По наблюдению болгарского исследователя, натюрморт в поэзии Державина обладает особой философичностью. В нем очень часто можно найти подчеркнутый эпикурейский смысл: истина в эмоции, в приятном времяпрепровождении в кругу друзей и красивых женщин. Показательно то, что такие настроения характерны более для поздней лирики поэта, для его анакреонтики и пасторалей («Евгению. Жизнь Званская», «Похвала сельской жизни»), хотя подобные мотивы можно встретить и в более ранних произведениях.

В заключение А. Вачева пишет: «Натюрморт в одах Державина, наряду с пейзажем и портретом в его творчестве, был настоящим открытием для русской поэзии конца XVIII в. Исключительная одаренность поэта (и художника) давала ему шанс увидеть глазами живописца то, чего нельзя было "выразить словами", меткость наблюдения мастера кисти позволяла ему создать оригинальную и экспрессивную словесную палитру необыкновенных цветов, оттенков, которые трудно передать на полотне. Поэзия Державина действительно превращалась в "говорящую живопись". Это давало редкую творческую возможность, которой и воспользовался могучий талант поэта-новатора. Он сумел, как никто другой из русских писателей XVIII в., выразить в своих текстах необыкновенность своей эпохи, улавливая в ней все, что было новым, исключительным, нетрадиционным».

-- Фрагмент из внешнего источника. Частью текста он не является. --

-- ==== Sys2Proof/Machine/Output.lean ====
section
/-! DEFINITION. The output of committed steps: step output, completion, hank and plan records, what is held
while a ring is full, and token deadlines (R345 to R349, R351 to R353, R363, R367, R376, R378, R453). -/

namespace Sys2Proof.Machine

/-! ## Pieces of output (R346 to R349) -/

/-- Steps with output not yet written. -/
def PRoot.heldSteps (r : PRoot) : Nat := ((r.out.held.map (·.c)).eraseDups).length

/-- A record with the GT of its write in bytes 24 to 35. -/
def withGt (body : Bytes) (s : State) : Bytes :=
  body.take 24 ++ lay [(8, gtSec (s.gt .crl)), (4, gtNs (s.gt .crl))] ++ body.drop 36

/-- The GT at a count of a partition, in bytes 32 to 43 of a completion record. -/
def withFinal (part : Nat) (last : Option Nat) (body : Bytes) (s : State) : Bytes :=
  match last, tfind s.crl.held (part % 65536) with
  | some t, some h =>
    let gt : Int := h.1 * unitsPerSec + h.2 + 65536 * t
    body.take 32 ++ lay [(8, gtSec gt), (4, gtNs gt)] ++ body.drop 44
  | _, _ => body

/-- Microseconds of a time in ns, rounded up. -/
def upUs (ns : Nat) : Nat := ceilDiv ns 1000

/-- A token of the request with a submission number is delivered now: its times, and its misses (R367). -/
def deliver (part seq : Nat) (s : State) : State :=
  let t := s.crlDtc part
  let s := s.modRoot part (fun r => { r with
    out.held := r.out.held.map (fun p => if p.kind = .done && p.reqs.contains seq then { p with last := some t } else p) })
  match s.reqSeq seq with
  | none => s
  | some (i, e) =>
    if e.tokens = 0 then
      let ttft := t - e.tSubmit
      let miss := decide (0 < e.ttftTgt) && decide (1000 * e.ttftTgt < ttft)
      let s := s.modReq i (fun e => { e with
        ttft := upUs ttft, tokens := 1, tLast := t, miss := if miss then e.miss ||| 1 else e.miss })
      if miss then
        let s := (s.bump .crl 0x420C 1).setEv .crl 0x4204 0
        if e.dlrec then planRec part { rtype := 0x42, sub := 1, idx := i, id := e.id, tag := e.tag, val := upUs ttft, tgt := e.ttftTgt } s else s
      else s
    else
      let gap := t - e.tLast
      let miss := decide (0 < e.tbtTgt) && decide (1000 * e.tbtTgt < gap)
      let s := s.modReq i (fun e => { e with
        tokens := e.tokens + 1, tLast := t, tbtMax := max e.tbtMax (upUs gap), miss := if miss then e.miss ||| 2 else e.miss,
        tbtMiss := if miss then min (e.tbtMiss + 1) 0xFFFF_FFFF else e.tbtMiss })
      if miss then
        let s := (s.bump .crl 0x4210 1).setEv .crl 0x4204 1
        if e.dlrec && e.tbtMiss = 0 then planRec part { rtype := 0x42, sub := 2, idx := i, id := e.id, tag := e.tag, val := upUs gap, tgt := e.tbtTgt } s
        else s
      else s

/-- The ring channel of a kind of output. -/
def PRoot.ringOf (r : PRoot) : OKind → Option Nat
  | .step => r.out.stepRing
  | .done => r.out.doneRing
  | .plan => if r.plan.ring = 0xFFFF then none else some r.plan.ring
  | .hank _ _ => none

/-- Whether a hank ring has a free entry (R348). -/
def hankRoom (base size : Nat) (s : State) : Bool :=
  (leNat (s.rd .crl base 4) + 2 ^ 32 - leNat (s.rd .crl (base + 8) 4)) % 2 ^ 32 < size

/-- Writes a token's entry, then advances WRITE. -/
def hankWrite (base size : Nat) (b : Bytes) (s : State) : State :=
  let w := leNat (s.rd .crl base 4)
  (s.wr .crl (base + 64 + 16 * (w % max 1 size)) b).wr .crl base (le 4 (w + 1))

/-- Writes a piece whose ring takes it now. -/
def writePiece (part : Nat) (p : OPiece) (s : State) : Option State :=
  match s.proot part with
  | none => none
  | some r =>
    match p.kind with
    | .hank base size => if hankRoom base size s then some (p.reqs.foldl (fun s q => deliver part q s) (hankWrite base size p.body s)) else none
    | k =>
      match r.ringOf k with
      | none => none
      | some ch =>
        if !s.canPost .crl ch p.body.length then none
        else
          let body := match k with
            | .step => withGt p.body s
            | .done => withFinal part p.last p.body s
            | _ => p.body
          let s := s.post .crl ch body
          some (if k = .step then p.reqs.foldl (fun s q => deliver part q s) s else s)

/-- Whether a step that no verdict has reached holds a token of a closed request's record. -/
def PRoot.tokensDue (r : PRoot) (p : OPiece) : Bool :=
  let slot := rdLe p.body 12 2
  r.launch.run.any (fun x => !x.ignore && x.toks.any (fun t => t.slot = slot && t.token ≠ noRank) && (bankSlot x.image slot).req = rdLe p.body 4 4)

/-- Goes once through held pieces in commit order, from place `i` on: each ring is written until it is full; a completion waits for
every token of its request. -/
def flushFrom (part : Nat) : Nat → Nat → List OKind → State → State
  | 0, _, _, s => s
  | n + 1, i, full, s =>
    match s.proot part with
    | none => s
    | some r =>
      match r.out.held[i]? with
      | none => s
      | some p =>
        let waits := p.kind = .done && (r.tokensDue p ||
          (r.out.held.take i).any (fun k => k.kind ≠ .done && k.kind ≠ .plan && k.reqs.any (fun q => p.reqs.contains q)))
        if full.contains p.kind || waits then flushFrom part n (i + 1) full s
        else match writePiece part p (s.modRoot part (fun r => { r with out.held := r.out.held.eraseIdx i })) with
          | some s => flushFrom part n i full s
          | none => flushFrom part n (i + 1) (p.kind :: full) s

/-- Writes what the rings take, and what the deliveries add. A stall ends when fewer than 16 steps are held. -/
def flushOut (part : Nat) (s : State) : State :=
  match s.proot part with
  | none => s
  | some r =>
    let n := r.out.held.foldl (fun n p => n + 1 + 2 * p.reqs.length) 1
    let s := flushFrom part n 0 [] s
    s.modRoot part (fun r => if r.heldSteps < 16 then { r with out.stalled := false } else r)

/-- Partitions that this root serves. Output still held of a partition torn down stays under its ID and, above that, its epoch. -/
def State.served (s : State) : List Nat := (s.crl.parts.map (·.1)).filter (· < 65536)

/-- Output of an ID, of its present and its past epochs. -/
def heldOutput (part : Nat) (s : State) : State :=
  (s.crl.parts.filter (fun (e : Nat × PRoot) => e.1 % 65536 = part)).foldl (fun s (e : Nat × PRoot) =>
    let s := flushOut e.1 s
    if 65536 ≤ e.1 && (s.proot e.1).any (fun r => r.out.held.isEmpty) then { s with crl.parts := tdel s.crl.parts e.1 } else s) s

/-- `HELD_OUTPUT_WRITE`: rings have gained room. -/
def execHeldOutputWrite (part : Nat) (s : State) : Out := run (part < 0x1_0000) (heldOutput part) s

/-- The ring whose output a stall names: that of the oldest held piece (a ring not set has no number). -/
def PRoot.stallRing (r : PRoot) : Nat := ((r.out.held.head?.bind (fun p => r.ringOf p.kind))).getD 0xFFFF

/-- `OUTPUT_STALL`, once per stall of 16 held steps. -/
def noteStall (part : Nat) (s : State) : State :=
  match s.proot part with
  | none => s
  | some r =>
    if r.heldSteps < 16 || r.out.stalled then s
    else ((s.modRoot part (fun r => { r with out.stalled := true })).setEv .crl 0x4100 2).raise .crl 0x1706 part [part, r.stallRing]

/-! ## Completion records (R347, R353) -/

/-- Adds a request's completion record: status 1 COMPLETED, 2 CANCELLED, 3 FAILED with a code. -/
def doneRec (part status reason code c : Nat) (idx : Nat) (e : ReqEnt) (st : SlotState2) (s : State) : State :=
  match s.proot part with
  | none => s
  | some r =>
    let body := lay [(1, 0x31), (1, status), (1, bitAt (status = 1 && e.cancel) 0), (1, reason), (4, e.id), (4, idx), (2, e.slot), (2, 0), (4, st.t),
      (4, st.thinkCount), (4, st.lastTok), (4, c), (12, 0), (4, if status = 3 then code else 0), (12, 0), (4, r.out.seq)]
    let p : OPiece := { kind := .done, c := c, body := body, reqs := [e.seq], last := if e.tokens = 0 then none else some e.tLast }
    s.modRoot part (fun r => { r with out.held := r.out.held ++ [p], out.seq := (r.out.seq + 1) % 2 ^ 32 })

/-- The state and final commit number of a request's tokens so far. -/
def State.reqTokens (s : State) (e : ReqEnt) : SlotState2 × Nat :=
  match e.saved, s.proot e.part with
  | some st, _ => (st, e.finalC)
  | none, some r =>
    if !e.started then ({}, e.finalC)
    else
      let last := r.launch.run.reverse.find? (fun x => !x.ignore && x.toks.any (fun t => t.slot = e.slot && t.token ≠ noRank))
      (r.slotNow e.slot, (last.map (·.c)).getD e.finalC)
  | none, none => ({}, e.finalC)

/-- A request that closes outside a stop: its record, and its entry is FREE. -/
def closeReq (status code : Nat) (idx : Nat) (s : State) : State :=
  match s.req idx with
  | none => s
  | some e =>
    let x := s.reqTokens e
    freeReq idx (doneRec e.part status 0 code x.2 idx e x.1 s)

/-! ## A committed step (R344, R346, R353) -/

/-- A token's entry in the step output record, or for its hank ring. -/
def tokEntry (x : RStep) (rec_ : SlotRec) (t : Tok) : Bytes × Bytes :=
  let lp := logProb t (tfind x.lse t.slot)
  let flags := t.flags + bitAt lp.2 4
  (lay [(4, rec_.req), (4, t.token), (4, lp.1), (2, t.slot), (1, flags), (1, t.reason)],
    lay [(4, t.token), (4, t.pos), (1, flags), (1, t.reason), (2, t.slot), (4, lp.1)])

/-- The request that a slot's token of a step belongs to: its index, its entry if the table still holds it, and its record. -/
def tokOwner (part : Nat) (x : RStep) (t : Tok) (s : State) : Option (Nat × Option ReqEnt × SlotRec) :=
  (slotMapOf x.image t.slot).map (fun idx =>
    let rec_ := bankSlot x.image t.slot
    (idx, (s.req idx).filter (fun e => e.part = part && e.id = rec_.req), rec_))

/-- A stop is committed: the completion record, and the request leaves; one whose leave doff has passed is FREE (R353). -/
def commitStop (part : Nat) (x : RStep) (t : Tok) (idx : Nat) (e : ReqEnt) (s : State) : State :=
  let s := s.modReq idx (fun e => { e with stopped := true, cancelLate := e.cancelLate || e.cancel })
  let s := doneRec part 1 t.reason 0 x.c idx e (tget {} x.slots t.slot) s
  if e.gone then freeReq idx s
  else if e.state = .running then setReqState idx .leaving (s.modReq idx (fun e => { e with targetC := 0 })) else s

/-- Submission numbers of closed requests whose records wait for a token of this slot and request. -/
def PRoot.doneSeqs (r : PRoot) (id slot : Nat) : List Nat :=
  (r.out.held.filter (fun p => p.kind = .done && rdLe p.body 4 4 = id && rdLe p.body 12 2 = slot)).flatMap (·.reqs)

/-- The output of a committed step: its record, hank entries, and completions. -/
def commitOutput (part : Nat) (x : RStep) (s : State) : State :=
  match s.proot part with
  | none => s
  | some r =>
    let toks := (sortBy (·.slot) x.toks).filterMap (fun t => (tokOwner part x t s).map (fun o => (t, o)))
    let seqOf := fun (o : Tok × Nat × Option ReqEnt × SlotRec) =>
      if o.1.token = noRank then []
      else match o.2.2.1 with
        | some e => [e.seq]
        | none => r.doneSeqs o.2.2.2.req o.1.slot
    let plain := toks.filter (fun o => !o.2.2.2.hank)
    let entries := plain.flatMap (fun o => (tokEntry x o.2.2.2 o.1).1)
    let head := lay [(1, 0x30), (1, 0), (2, part), (4, r.epoch), (4, x.c), (4, plain.length), (8, x.l), (12, 0), (4, 64 + 16 * plain.length),
      (4, r.out.seq), (20, 0)]
    let step : OPiece := { kind := .step, c := x.c, body := head ++ entries, reqs := plain.flatMap seqOf }
    let s := if plain.isEmpty then s
      else s.modRoot part (fun r => { r with out.held := r.out.held ++ [step], out.seq := (r.out.seq + 1) % 2 ^ 32 })
    let hanks := (toks.filter (fun o => o.2.2.2.hank && o.1.token ≠ noRank)).map (fun o =>
      ({ kind := .hank o.2.2.2.hankBase o.2.2.2.hankSize, c := x.c, body := (tokEntry x o.2.2.2 o.1).2, reqs := seqOf o } : OPiece))
    let s := s.modRoot part (fun r => { r with out.held := r.out.held ++ hanks })
    let s := toks.foldl (fun s o =>
      let s := if o.1.token = noRank || o.2.2.1.isNone then s else noteReq o.2.1 (fun e => { e with finalC := x.c }) s
      match o.1.reason, o.2.2.1 with
      | 0, _ => s
      | _, none => s
      | _, some e => commitStop part x o.1 o.2.1 e s) s
    flushOut part s

end Sys2Proof.Machine
end

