-- ==== Sys2Proof/Machine/Plan.lean ====
section
/-! DEFINITION. The step planner: its configuration, requests, adapters, and the planning pass (R351 to R361, R370 to R375, R471). -/

namespace Sys2Proof.Machine

/-! ## PLAN_CFG (R357, R471) -/

/-- Bands of a payload; none means one band of every slot. -/
def cfgBands (pl : Bytes) : List (Nat × Nat) :=
  let n := rdLe pl 18 1
  if n = 0 then [(0, 8192)] else (List.range n).map (fun b => (rdLe pl (64 + 4 * b) 2, rdLe pl (66 + 4 * b) 2))

/-- Offsets of bands that reach beyond slot 8,191 or overlap an earlier one. -/
def badBands (l : List (Nat × Nat)) : List Nat :=
  (l.zipIdx.filter (fun e => 8192 < e.1.1 + e.1.2 ||
    (l.take e.2).any (fun x => x.1 < e.1.1 + e.1.2 && e.1.1 < x.1 + x.2))).map (fun e => 64 + 4 * e.2)

/-- The parameters of a payload. -/
def cfgOf (pl : Bytes) : PlanCfg :=
  { quota := rdLe pl 4 4, admitMax := rdLe pl 2 2, lead := rdLe pl 8 4, age := (List.range 8).map (fun c => rdLe pl (32 + 4 * c) 4),
    bands := cfgBands pl, bandMap := rdLe pl 24 8, stragN := rdLe pl 14 1, moveMax := rdLe pl 15 1, moveTo := rdLe pl 12 2, ring := rdLe pl 16 2 }

def judgePlanCfg (p : Part) (s : State) (pl : Bytes) : Except Refuse (State → Effect) := do
  let part := rdLe pl 0 2
  let ms := ((s.servedRoot part).map (fun r => r.members.length)).getD 0
  checkPl [(0, 19), (24, 296)]
    ([(2, decide (rdLe pl 2 2 ≤ 256)), (4, decide (rdLe pl 4 4 ≤ 524_288)), (8, decide (rdLe pl 8 4 ≤ 1_000_000)),
      (12, 1 ≤ rdLe pl 12 2 && rdLe pl 12 2 ≤ 10_000), (14, 1 ≤ rdLe pl 14 1 && rdLe pl 14 1 ≤ 64), (15, decide (rdLe pl 15 1 ≤ 64)),
      (16, rdLe pl 16 2 ≤ 255 || rdLe pl 16 2 = 0xFFFF), (18, decide (rdLe pl 18 1 ≤ 64)),
      (24, rdLe pl 24 8 = 0 || (rdLe pl 24 8 < hostBit && !badHostRange .crl (rdLe pl 24 8) ms))]
      ++ (badBands (cfgBands pl)).map (fun o => (o, false))) pl
  guardE (s.rootRole p) wrongTarget
  let _ ← inServiceE part s
  pure (fun s => okWith (s.modRoot part (fun r => { r with planNew := some (cfgOf pl) })))

def execPlanCfg (p : Part) (q : Req) (pl : Bytes) (s : State) : Out := run (q.wf p) (runCmd p q 0x0600 2 pl (judgePlanCfg p)) s

/-- A pass takes new parameters; a band list that differs ends every DRAINING (log entry 51). -/
def takePlan (part : Nat) (s : State) : State :=
  s.modRoot part (fun r =>
    match r.planNew with
    | none => r
    | some n =>
      let o := r.plan
      let same := n.bands = o.bands && n.bandMap = o.bandMap
      { r with
          planNew := none
          plan := { n with draining := if same then o.draining else [], strag := o.strag, due := o.due, cancels := o.cancels, rebinds := o.rebinds } })

/-! ## REQ_SUBMIT (R355) -/

def reqEntries : Nat := 524_288

/-- A non-FREE entry of a partition by REQ_ID. -/
def State.reqById (part id : Nat) (s : State) : Option (Nat × ReqEnt) :=
  s.crl.planner.reqs.find? (fun (e : Nat × ReqEnt) => e.2.part = part && e.2.id = id)

/-- Offset of the first field of a slot record image that R335 does not allow. -/
def badSlotRec (b : Bytes) (hank : Bool) : Option Nat :=
  let flags := rdLe b 5 1
  let on := flags.testBit 0
  let size := rdLe b 208 4
  let pow := (List.range 17).any (fun k => 4 ≤ k && size = 2 ^ k)
  let base := rdLe b 200 8
  let fields : List (Nat × Bool) :=
    [(0, decide (rdLe b 0 4 < 2 ^ 31)), (4, decide (rdLe b 4 1 ≤ 16)), (5, flags < 4 && on = hank), (6, decide (rdLe b 6 2 = 0)),
      (20, 1 ≤ rdLe b 20 4 && rdLe b 20 4 ≤ 65_536), (24, 1 ≤ rdLe b 24 4 && rdLe b 24 4 ≤ 1_048_576),
      (200, if on then base % 64 = 0 && base < hostBit && !badHostRange .crl base (64 + 16 * size) else decide (base = 0)), (208, !on || pow)]
    ++ (List.range 4).map (fun q => (36 + q, decide (rdLe b (36 + q) 1 ≤ 8)))
    ++ (List.range 44).map (fun i => (212 + i, decide (rdLe b (212 + i) 1 = 0)))
  ((fields.filter (fun f => !f.2)).map (·.1)).min?
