/-- A change of a debounced input: its record, and at the standby a WHORL_INPUT. -/
def inputChange (n : Nat) (level : Bool) (s : State) : State :=
  if s.crl.plant.ins.getLsbD n = level then s
  else
    let was := s.tripLevel
    let r := plantEvent n level s
    let ins := if level then s.crl.plant.ins ||| (1#8 <<< n) else s.crl.plant.ins &&& ~~~(1#8 <<< n)
    let s := if n = 0 then { s with crl.plant.tripAt := if level then some s.cc.time.tick else none } else s
    let s := { s with crl.plant.ins := ins, crl.plant.recSeq := (s.crl.plant.recSeq + 1) % 2 ^ 32 }.post .crl
      (bits (s.reg .crl 0x4404) 16 8) r
    let s := noteLevels was s
    if s.cc.topo.plant && !s.plantLead then sendInput s else s

def execPlantInputChange (n : Nat) (level : Bool) (s : State) : Out := run (n < 8) (inputChange n level) s

/-- The master holds the standby's levels as last received. -/
def inputReceived (levels : BitVec 8) (s : State) : State :=
  if s.plantLead then noteLevels s.tripLevel { s with crl.plant.standby := levels } else s

def execWhorlInputReceived (levels : BitVec 8) (k : Nat) (s : State) : Out := run (k < 2 ^ 64) (inputReceived levels) s

/-- A plant heartbeat that has not moved for 10 s with ENV_SRC = 1. -/
def heartbeatStale (s : State) : State :=
  if s.cc.topo.plant && (s.whEnv 0x4400).testBit 1 && !s.crl.whorl.stale && s.crl.plant.hbTick + 10_000_000_000 ≤ s.cc.time.tick then
    ({ s with crl.whorl.stale := true }.setEv .crl 0x4434 3).raise .crl 0x1A03 0 []
  else s

def execPlantHeartbeatStale (s : State) : Out := run true heartbeatStale s

/-- `WHORL_ENVELOPE` stands. -/
def Whorl.envelopeStands (w : Whorl) : Bool := 3 ≤ w.envBad

/-- STAT.STATE: 0 OFF, 1 RUN, 2 STANDBY, 3 TRIPPED, 4 BLIND. -/
def State.whorlState (s : State) : Nat :=
  if !s.cc.topo.plant then 0
  else if s.crl.whorl.tripped then 3
  else if !s.crl.whorl.master then 2
  else if s.crl.whorl.blind then 4
  else if (s.whEnv 0x4400).testBit 0 then 1 else 0

/-- Output states OUT0 to OUT3, closed as 1. -/
def State.plantOuts (s : State) : Nat :=
  let w := s.crl.whorl
  let lim := laneList.any (fun j => (s.whLane j).held || (s.whLane j).fc < 15)
  bitAt (s.whorlRuns && !w.envelopeStands && !w.blind && !w.tripped) 0 + bitAt (w.tripped && w.tripConf) 1 + bitAt (w.master && lim) 2
    + bitAt ((s.reg .crl 0x443C).testBit 12) 3

/-- Watts as the registers show them, kW. -/
def kilo (w : Int) : Nat := (w / 1000).toNat % 2 ^ 32

/-! ## Modbus TCP (R424) -/

/-- Input registers 0 to 10. -/
def State.inputRegs (s : State) : List Nat :=
  let w := s.crl.whorl
  let pair := fun (v : Nat) => [v / 65536, v % 65536]
  let fc := laneList.foldl (fun m j => min m (s.whLane j).fc) 15
  let flags := bitAt w.master 0 + bitAt w.tripped 1 + bitAt w.ramp 2 + bitAt (s.plantFresh && w.soc) 3 + bitAt (s.plantFresh && w.chw) 4
    + bitAt w.stale 5 + bitAt w.envelopeStands 6 + bitAt w.blind 7
  pair (kilo w.p) ++ pair (kilo w.r) ++ pair (kilo w.lane62) ++ [(s.envelope.pmax / 1_000_000).toNat % 65536, fc, flags]
    ++ pair (w.k.getD 0 % 2 ^ 32)

/-- Holding registers 0 to 9; COMMIT reads 0. -/
def State.holdRegs (s : State) : List Nat := (List.range 9).map (tget 0 s.crl.plant.hold) ++ [0]

/-- A 16-bit register, most significant byte first. -/
def regBytes (v : Nat) : Bytes := be 2 v

def setReply (b : Bytes) (s : State) : State := { s with crl.plant.reply := b }

/-- An exception response. -/
def modbusException (fn code : Nat) (s : State) : State := setReply (lay [(1, fn % 128 + 128), (1, code)]) s

/-- A read of `n` registers from `addr`. -/
def modbusRead (fn addr n : Nat) (regs : List Nat) (s : State) : State :=
  if n = 0 || 125 < n then modbusException fn 3 s
  else if regs.length < addr + n then modbusException fn 2 s
  else setReply (lay [(1, fn), (1, 2 * n)] ++ ((regs.drop addr).take n).flatMap regBytes) s

/-- Whether a value lies in a holding register's range. -/
def holdOk (addr v : Nat) : Bool := v < 65536 && (addr ≠ 6 || v ≤ 1000) && (addr ≠ 9 || v ≤ 1)

/-- Writes one holding register: the heartbeat's advance ends `PLANT_STALE`, COMMIT takes registers 0 to 7 together. -/
def holdWrite (addr v : Nat) (s : State) : State :=
  if addr = 9 then
    if v = 1 then { s with crl.plant.commit := some (s.crl.plant.hold.filter (fun (e : Nat × Nat) => e.1 < 8)) } else s
  else
    let moved := addr = 8 && tget 0 s.crl.plant.hold 8 ≠ v
    let s := { s with crl.plant.hold := tset 0 s.crl.plant.hold addr v }
    if moved then { s with crl.plant.hbTick := s.cc.time.tick, crl.whorl.stale := false } else s

/-- An accepted connection. -/
def State.connected (conn : Nat) (s : State) : Bool := conn < s.crl.plant.conns.length

/-- A connection from an address of CRL_WH_PEERn, at most 4 at once. -/
def modbusConnect (ip : Word) (s : State) : State :=
  let peers := (List.range 4).map (fun n => s.reg .crl (0x4440 + 4 * n))
  if ip ≠ 0 && peers.contains ip.toNat && s.crl.plant.conns.length < 4 then { s with crl.plant.conns := s.crl.plant.conns ++ [ip] } else s

def execModbusConnect (ip : Word) (s : State) : Out := run true (modbusConnect ip) s

def execModbusReadHolding (conn addr n : Nat) (s : State) : Out :=
  run true (fun s => if s.connected conn then modbusRead 3 addr n s.holdRegs s else s) s

def execModbusReadInput (conn addr n : Nat) (s : State) : Out :=
  run true (fun s => if s.connected conn then modbusRead 4 addr n s.inputRegs s else s) s

def modbusWriteOne (addr v : Nat) (s : State) : State :=
  if 10 ≤ addr then modbusException 6 2 s
  else if !holdOk addr v then modbusException 6 3 s
  else setReply (lay [(1, 6)] ++ regBytes addr ++ regBytes v) (holdWrite addr v s)

def execModbusWriteSingle (conn addr v : Nat) (s : State) : Out :=
  run true (fun s => if s.connected conn then modbusWriteOne addr v s else s) s

def modbusWriteMany (addr : Nat) (vs : List Nat) (s : State) : State :=
  if vs.isEmpty || 123 < vs.length then modbusException 16 3 s
  else if 10 < addr + vs.length then modbusException 16 2 s
  else if !vs.zipIdx.all (fun e => holdOk (addr + e.2) e.1) then modbusException 16 3 s
  else
    let s := vs.zipIdx.foldl (fun s e => holdWrite (addr + e.2) e.1 s) s
    setReply (lay [(1, 16)] ++ regBytes addr ++ regBytes vs.length) s

def execModbusWriteMultiple (conn addr : Nat) (vs : List Nat) (s : State) : Out :=
  run true (fun s => if s.connected conn then modbusWriteMany addr vs s else s) s

/-- Any other function code is answered with exception 0x01. -/
def execModbusOtherFunction (conn fn : Nat) (s : State) : Out :=
  run true (fun s => if s.connected conn then modbusException fn 1 s else s) s

end Sys2Proof.Machine
end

Внимание специалистов обязательно привлечет и статья известного украинского исследователя М.А. Алексеенко (Львов) «Свет и цвет в поэтическом тексте Г. Державина» [24]. Он тоже рассматривает вклад Державина не только в русскую, но и в мировую поэзию как поэта-новатора, языковое новаторство связывает с тем, что именно Державин положил начало поэтическому воплощению ломоносовской программы лексической нормализации русского литературного языка посредством органического слияния генетически и стилистически разнородной лексики в одно целое. И оригинальным Державин оказался не в следовании положениям ломоносовской концепции, а в принципиально новом отношении к поэтическому языку вообще. Принципиальная новизна художественного мышления Державина заключалась в функциональном подходе к языковому материалу как средству выражения своего, индивидуального взгляда на реальную действительность и, таким образом, выражения себя, конкретного человека, осознающего свое величие, противоречивость, человека как высшей ценности мира, понимающего свою божественную природу.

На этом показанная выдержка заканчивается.